Что я понял тогда? Что спасает не движение Божьего пальца и «ладно, ползи дальше, букашка», а Божья любовь. И я почувствовал ее… Я задохнулся ей, как задыхается воздухом всплывший на поверхность воды человек. И — как нищий, у которого ничего нет кроме жизни — был готов заплатить за этот единственный вздох этой своей жизнью.

Нелепость?.. Да. Но это безумие веры, о котором еще две тысячи лет назад говорил грекам апостол Павел. И я не говорю о чуде, я только спрашиваю: разве могут «инстинкт и привычка» породить такое?.. Сыграть — да. Но нельзя за одно неожиданное мгновение сыграть то, что приходит не от тебя.
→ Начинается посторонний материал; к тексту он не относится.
/-! ### A stopped core, sampled by the host (R101, R102, R103) -/

/-- Without a move of the host, a core that is not RUNNING stays as it is. -/
theorem step_idle_of_stopped {s : State} (hmove : s.nextMove = .idle) (hrun : s.run ≠ .running) :
    step s = .next s.consumeMove :=
  step_rest (by simp only [sampleHost, hmove, hrun, and_false, if_false])

theorem step_cancel {s : State} (hmove : s.nextMove = .cancel) : step s = .next (takeCancel s.consumeMove) :=
  step_rest (by simp only [sampleHost, hmove])

/-- RUNNING and HALTED are the run states that `cancel` leaves. -/
theorem takeCancel_of_cancellable {s : State} (hreset : s.inReset = false)
    (hrun : s.run = .running ∨ s.run = .halted) : takeCancel s = { s with run := .cancelled } := by
  rcases hrun with h | h <;> simp [takeCancel, hreset, h]

/-- In the other run states `cancel` is ignored, whether or not reset is held. -/
theorem takeCancel_of_final {s : State} (hrunning : s.run ≠ .running) (hhalted : s.run ≠ .halted) :
    takeCancel s = s := by
  unfold takeCancel
  split_ifs
  · rfl
  · cases h : s.run with
    | running => exact absurd h hrunning
    | halted => exact absurd h hhalted
    | terminated | cancelled | faulted => rfl

/-! ### The control instructions (R90 to R93) -/

section meanings
variable (s : State)

theorem exec_nop : exec .nop s = .next (complete s false) := rfl
theorem exec_hlt : exec .hlt s = .next { complete s false with run := .halted } := rfl
theorem exec_end : exec .end_ s = .next { complete s false with run := .terminated } := rfl
theorem exec_undef (op : Word) :
    exec (.undef op) s = .next { complete s false with warn := s.warn.noteUnknown } := rfl

end meanings

/-- An instruction that completes with no operand resolved has advanced, whichever run state it enters. -/
theorem advanced_complete_run (s : State) (r : RunState) : Advanced false s { complete s false with run := r } :=
  ⟨rfl, rfl, rfl, .refl s⟩

/-- Settles O29: the state NOP answers is that of plain completion. -/
theorem nopOnlyAdvances : Obligations.NopOnlyAdvances := fun s w1 w2 w3 =>
  ⟨decodeWords_nop w1 w2 w3, _, exec_nop s, advanced_complete_run s s.run, fun _ => rfl, fun _ => rfl,
    ⟨rfl, fun _ => rfl⟩, rfl, rfl⟩

/-- Settles O30: completion into HALTED, a run state in which nothing executes and which `cancel` leaves. -/
theorem hltEntersHalted : Obligations.HltEntersHalted := fun s w1 w2 w3 =>
  ⟨decodeWords_hlt w1 w2 w3, _, exec_hlt s, rfl, rfl, advanced_complete_run s .halted, fun _ => rfl, fun _ => rfl,
    ⟨rfl, fun _ => rfl⟩,
    fun hidle => step_idle_of_stopped hidle (by simp),
    fun hcancel hreset => (step_cancel hcancel).trans (congrArg _ (takeCancel_of_cancellable hreset (.inr rfl)))⟩

/-- Settles O31: completion into TERMINATED, a run state in which nothing executes and which `cancel` does not
leave. -/
theorem endTerminates : Obligations.EndTerminates := fun s w1 w2 w3 =>
  ⟨decodeWords_end w1 w2 w3, _, exec_end s, rfl, rfl, advanced_complete_run s .terminated, fun _ => rfl,
    fun _ => rfl, ⟨rfl, fun _ => rfl⟩, fun hmove => hmove.elim
      (fun hidle => step_idle_of_stopped hidle (by simp))
      (fun hcancel => (step_cancel hcancel).trans (congrArg _ (takeCancel_of_final (by simp) (by simp))))⟩

/-- Settles O32: a word in the ranges of R57 decodes to UNDEF, and the meaning of UNDEF is completion with
UNK_OPCODE noted, the same for every opcode word. -/
theorem undefSkipsWithWarning : Obligations.UndefSkipsWithWarning := fun s w0 w1 w2 w3 =>
  ⟨fun hundef => hundef.decodeWords w1 w2 w3, _, exec_undef s w0, rfl, s.warn.noteUnknown_unkOpcode,
    s.warn.noteUnknown_regDefaulted, fun _ => rfl, fun _ => rfl, ⟨rfl, fun _ => rfl⟩, ⟨rfl, rfl⟩, .refl s⟩

end Sys2Proof.Machine
end

/-! ## Proofs about dispatch: the fetch unit, the pc sequencer, and the run-state machine (45_dispatch.md) -/
section
namespace Sys2Proof.Machine

/-! ### The fetch unit (R96) -/

theorem romWord_of_getElem? {s : State} {a : Nat} {v : Word} (h : s.rom[a]? = some v) : romWord s a = v := by
  simp [romWord, h]

/-- The step of a core that runs off the end, with the state that fault entry leaves. -/
theorem step_enters_fetchPastEnd {s : State} (hexe : Executes s) (hpc : s.rom.length < s.pc + 4) :
    ∃ t, step s = .next t ∧ FaultEntered .fetchPastEnd s.consumeMove t :=
  ⟨_, step_executes_past_end hexe hpc, faultEntered_takeFault .fetchPastEnd s.consumeMove⟩

/-- Settles O39: past the end the step is a fault entry; and four words that stand at `pc` are inside the image, so the
fetch unit reads them. -/
theorem fetchReadsFourWords : Obligations.FetchReadsFourWords := by
  refine fun s hexe => ⟨step_enters_fetchPastEnd hexe, fun w0 w1 w2 w3 h0 h1 h2 h3 => ?inside⟩
  case inside =>
    have hpc : s.pc + 3 < s.rom.length := (List.getElem?_eq_some_iff.1 h3).1
    have hinstr : instrAt s = decodeWords w0 w1 w2 w3 := by
      rw [instrAt, romWord_of_getElem? h0, romWord_of_getElem? h1, romWord_of_getElem? h2, romWord_of_getElem? h3]
    rw [← hinstr]
    exact step_executes_inside hexe hpc

/-! ### The pc sequencer (R100) -/

@[simp] theorem takeCancel_pc (s : State) : (takeCancel s).pc = s.pc := by
  rcases takeCancel_cases s with h | h <;> rw [h]

@[simp] theorem takeCancel_cause (s : State) : (takeCancel s).cause = s.cause := by
  rcases takeCancel_cases s with h | h <;> rw [h]

/-- An instruction leaves `pc` where it faults, and else advances it. -/
theorem Answers.pc_cases {i : Instr} {s t : State} (h : Answers i s t) : t.pc = s.pc ∨ t.pc = s.pc + 4 := by
  rcases h with ⟨c, -, rfl⟩ | hdone
  · exact .inl (takeFault_pc c s)
  · exact .inr hdone.pc_eq

/-- Settles O41: of the forms of a step, the release of reset writes 0 and a completed instruction `pc + 4`. -/
theorem pcSequencerHasNoOtherInput : Obligations.PcSequencerHasNoOtherInput := by
  intro s t hstep
  cases steps_of_step hstep with
  | resets image hmove => exact .inr (.inr ⟨rfl, image, hmove⟩)
  | holds => exact .inl rfl
  | cancels => exact .inl (takeCancel_pc s.consumeMove)
  | stays => exact .inl rfl
  | runsOut => exact .inl rfl
  | executes _ hexe _ hans => exact hans.pc_cases.imp_right fun hpc => .inl ⟨hpc, hexe⟩

/-! ### Running off the end -/

theorem Completes.cause_eq {i : Instr} {s t : State} (h : Completes i s t) : t.cause = s.cause := by
  cases h <;> rfl

/-- FETCH_PAST_END is no instruction's own fault (R119). -/
theorem FaultsWith.ne_fetchPastEnd {i : Instr} {s : State} {c : Cause} (h : FaultsWith i s c) : c ≠ .fetchPastEnd := by
  cases h <;> simp

theorem Answers.cause_fetchPastEnd {i : Instr} {s t : State} (h : Answers i s t) (hcause : t.cause = .fetchPastEnd) :
    s.cause = .fetchPastEnd := by
  rcases h with ⟨c, hfault, rfl⟩ | hdone
  · exact absurd hcause hfault.ne_fetchPastEnd
  · exact hdone.cause_eq ▸ hcause

theorem releaseReset_cause_ne_fetchPastEnd (image : List Word) (s : State) :
    (releaseReset image s).cause ≠ .fetchPastEnd := by
  by_cases h : image.length % 4 = 0
  · simp [(releaseReset_status_of_aligned s h).2]
  · simp [(releaseReset_status_of_misaligned s h).2]

/-- Only a fetch past the end raises FETCH_PAST_END (R96, R119). -/
theorem Steps.runsOut_of_cause {s t : State} (h : Steps s t) (hbefore : s.cause ≠ .fetchPastEnd)
    (hafter : t.cause = .fetchPastEnd) :
    Executes s ∧ s.rom.length < s.pc + 4 ∧ t = takeFault .fetchPastEnd s.consumeMove := by
  cases h with
  | resets image => exact absurd hafter (releaseReset_cause_ne_fetchPastEnd image s.consumeMove)
  | holds => exact absurd hafter hbefore
  | cancels => exact absurd ((takeCancel_cause s.consumeMove).symm.trans hafter) hbefore
  | stays => exact absurd hafter hbefore
  | runsOut hexe hpc => exact ⟨hexe, hpc, rfl⟩
  | executes _ _ _ hans => exact absurd (hans.cause_fetchPastEnd hafter) hbefore

/-- An image that a core runs has passed the image-length check (R97). -/
theorem MachineInv.rom_aligned {s : State} (h : MachineInv s) (hrun : s.run = .running) : s.rom.length % 4 = 0 := by
  have hcause : s.cause = .none := by
    by_contra hne
    simp [h.cause_iff.1 hne] at hrun
  by_contra hlen
  simp [h.imageLength_iff.2 hlen] at hcause

/-- With `pc` and the image both aligned, too few words left means none left. -/
theorem MachineInv.pc_eq_of_past_end {s : State} (h : MachineInv s) (hrun : s.run = .running)
    (hpc : s.rom.length < s.pc + 4) : s.pc = s.rom.length := by
  have hrom := h.rom_aligned hrun
  have haligned := h.pc_aligned
  have hle := h.pc_le
  omega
Как нельзя быть готовым с радостью отдать за секундное озарение все и вся, если перед тобой только пустота и ничто.

Сознательный выбор — выбор неигровой — делается человеком значительно раньше, еще в пустоте и хаосе, и очень часто сам человек не отдает себе отчета, какой же выбор он сделал. Да, существует и такая штука, как самообман, но это уже совсем другая история. Сейчас я хочу сказать другое: человек разорван своим верием и неверием. И я готов — пусть и очень осторожно — принять слово духовность только в одном случае: как понимание человеком своей духовной разорванности, а не как нечто религиозно-благое или общечеловеческое под нравственным соусом.

Человек — дышит. Но его духовный вдох — верие — не всегда истинная вера, а выдох — отрицание — не всегда неверие…

 

 

02. Страж. Утро

 

…Уже полседьмого. Я заканчиваю расчищать от снега узкую, длинную площадь между трапезной и церковью.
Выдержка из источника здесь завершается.